Au sein du gouvernement, la ministre de la Culture, Rima Abdul Malak, a dénoncé sur Twitter un "acte barbare" et a rendu hommage à "33 ans de courage", tandis que Pap Ndiaye, ministre de l'Education nationale, a loué un écrivain "symbole de liberté et d'érudition, qu'aucun obscurantisme islamiste n'arrêtera".

Dans les oppositions, l'attaque a également été condamnée à l'unanimité. "C'est un symbole de résistance face au totalitarisme islamiste qui a été attaqué", a réagi le président du Rassemblement national, Jordan Bardella. La présidente par intérim des Républicains, Annie Genevard, a estimé que "le combat de nos démocraties doit être sans faiblesse contre un ennemi qui joue le temps long pour réduire notre liberté". A gauche, le chef des députés socialistes, Boris Vallaud, a condamné une attaque "grave et intolérable", tandis que le président du groupe écologiste à l'Assemblée, Julien Bayou, a fustigé une "ignoble fatwa". "Les fanatiques religieux qui ont lancé une fatwa contre lui en portent sans doute la responsabilité", a vilipendé le député de La France insoumise Alexis Corbière.

"Atterré", "horrifiés"... Dans le reste du monde, les déclarations se sont multipliées ces dernières heures. Le Premier ministre britannique, Boris Johnson, s'est dit "atterré que Sir Salman Rushdie ait été poignardé alors qu'il exerçait un droit que nous ne devrions jamais cesser de défendre", en allusion à la liberté d'expression. "Cet acte de violence est consternant", a estimé le conseiller à la sécurité du président américain Joe Biden, Jake Sullivan. 

En France, le journal satirique Charlie Hebdo, victime d'un attentat islamiste qui a tué 12 personnes dans sa rédaction en 2015, s'est indigné face à cette agression. "Rien ne justifie une fatwa, une condamnation à mort", a martelé Riss, le chef de la rédaction. 

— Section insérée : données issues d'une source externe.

-- ==== Sys2Proof/Tests/Slice0.lean ====
section
/-! SUPPORT. Tests of single steps, decodings and well-formedness, with values from the spec's tables and worked examples, and for
every statement with hypotheses a concrete case that meets them all. -/

namespace Sys2Proof.Tests

open Sys2Proof.Machine

/-! ### Small states -/

/-- Operand words in the order of the descriptor: POLY, INIT, XOROUT, OPA, LEN. -/
def words (poly init xorout opa len : Word) : Operands :=
  { poly := poly, init := init, xorout := xorout, opa := opa, len := len }

/-- An idle engine over data space `m` with offers `l`. -/
def idleWith (m : Memory) (l : List Desc) : State := { State.reset with mem := m, offers := l }

/-- An engine in RUN with command `i` latched. -/
def running (i : Instr) (m : Memory) (idx r : Word) : State :=
  { State.reset with phase := .run, cmd := encode i, mem := m, idx := idx, r := r }

/-- An engine in DONE after command `i`. -/
def finished (i : Instr) (res : Word) : State := { State.reset with phase := .done, cmd := encode i, res := res }

/-- The next state, where there is one. -/
def nextOf : Host.Outcome State Fault Refusal → Option State
  | .next s => some s
  | .fault _ => none
  | .refused _ => none

/-! ### Well-formedness refuses what it must -/

/-- U3: `OPA + LEN = 2^32 + 1` is out of range, for a checksum and for a CRC. -/
theorem test_wellFormed_refuses_wrap :
    (Instr.checksum8 (words 0 0 0 0xFFFFFFFF 2)).wellFormed = false ∧
      (Instr.crc32 true true (words 0 0 0 0xFFFFFFFF 2)).wellFormed = false := by decide

/-- U3 and R70: `OPA + LEN = 2^32` is in range, and a reflection ignores `LEN`. -/
theorem test_wellFormed_accepts_edge :
    (Instr.checksum8 (words 0 0 0 0xFFFFFFFF 1)).wellFormed = true ∧
      (Instr.reflectBits32 (words 0 0 0 0xFFFFFFFF 0xFFFFFFFF)).wellFormed = true := by decide

/-! ### Decoding: the words of spec/95_test_vectors.md, one for every row of the opcode table -/

/-- V-DEC-9. -/
theorem test_decode_checksum8 : decode 0x00000001FFFFFFFF00000000000000000000000000000001#192
    = .command (.checksum8 (words 0 0 0 0xFFFFFFFF 1)) := by decide

/-- V-DEC-13: the unused words are carried. -/
theorem test_decode_checksum16 : decode 0x0000000200002000DEADBEEFDEADBEEFDEADBEEF00000005#192
    = .command (.checksum16 (words 0xDEADBEEF 0xDEADBEEF 0xDEADBEEF 0x2000 2)) := by decide

/-- V-DEC-10. -/
theorem test_decode_checksum32 : decode 0xFFFFFFFF0000000000000000000000000000000000000009#192
    = .command (.checksum32 (words 0 0 0 0 0xFFFFFFFF)) := by decide

/-- V-REF-12. -/
theorem test_decode_reflect8 : decode 0x00000000000001F300000000000000000000000000000002#192
    = .command (.reflectBits8 (words 0 0 0 0x1F3 0)) := by decide

/-- V-REF-13. -/
theorem test_decode_reflect16 : decode 0x000000000001234500000000000000000000000000000006#192
    = .command (.reflectBits16 (words 0 0 0 0x12345 0)) := by decide

/-- V-DEC-12. -/
theorem test_decode_reflect32 : decode 0xFFFFFFFFFFFFFFFF0000000000000000000000000000000A#192
    = .command (.reflectBits32 (words 0 0 0 0xFFFFFFFF 0xFFFFFFFF)) := by decide

/-- V-CRC-20: REFOUT alone. -/
theorem test_decode_crc8 : decode 0x00000000DEAD000000000001000000000000000700000023#192
    = .command (.crc8 false true (words 7 0 1 0xDEAD0000 0)) := by decide

/-- V-CRC-2. -/
theorem test_decode_crc16 : decode 0x0000000900001000000000000000FFFF0000800500000037#192
    = .command (.crc16 true true (words 0x8005 0xFFFF 0 0x1000 9)) := by decide

/-- V-DEC-7. -/
theorem test_decode_crc32 : decode 0x0000000900001000FFFFFFFFFFFFFFFF04C11DB70000003B#192
    = .command (.crc32 true true (words 0x04C11DB7 0xFFFFFFFF 0xFFFFFFFF 0x1000 9)) := by decide
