-- ==== Sys2Proof/Machine/Step.lean ====
section
/-! DEFINITION. One step of the machine (R107), and the host's way of giving it an instruction. -/

namespace Sys2Proof.Machine

/-- One step (R107). The step first receives its context (R181); the instruction word is the text's word at `pc` (R186);
a program across the top is refused (R44), so is a step with no word, and a word outside the hardware (R88). -/
def step (s : State) : Host.Outcome State Fault Refusal :=
  if programPlaced s.text then
    match fetchWord s.text s.pc with
    | none => .refused .noInstructionWord
    | some w =>
      match decode w with
      | .instr i => exec i s.takeContext
      | .notThisHardware => .refused (.notThisHardware w)
  else .refused .programAcrossTop

/-- `s` with the one-word program `w` given as its text at `pc`, so that the next step runs it (log entry 21). It leaves
the contexts as they are: given to State.reset, the word runs in the context of log entries 1 and 27. -/
def State.withFetchWord (s : State) (nbits w : Nat) : State :=
  { s with text := { base := s.pc, words := [tableWord nbits w] } }

end Sys2Proof.Machine
end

L'agresseur félicité par la presse conservatrice iranienne 

Le ton est en revanche tout autre dans la presse conservatrice iranienne, qui a largement célébré cette attaque. Le principal quotidien ultraconservateur iranien, Kayhan, a félicité l'agresseur samedi. "Bravo à cet homme courageux et conscient de son devoir qui a attaqué l'apostat et le vicieux Salman Rushdie", écrit le journal, dont le patron est nommé par le guide suprême iranien, l'ayatollah Ali Khamenei. "Baisons la main de celui qui a déchiré le cou de l'ennemi de Dieu avec un couteau", poursuit le texte. Le pouvoir iranien n'a pour le moment pas commenté officiellement la tentative d'assassinat sur l'intellectuel de 75 ans. L'ensemble des médias iraniens ont qualifié Salman Rushdie d'"apostat", à l'exception d'Etemad, un journal réformateur.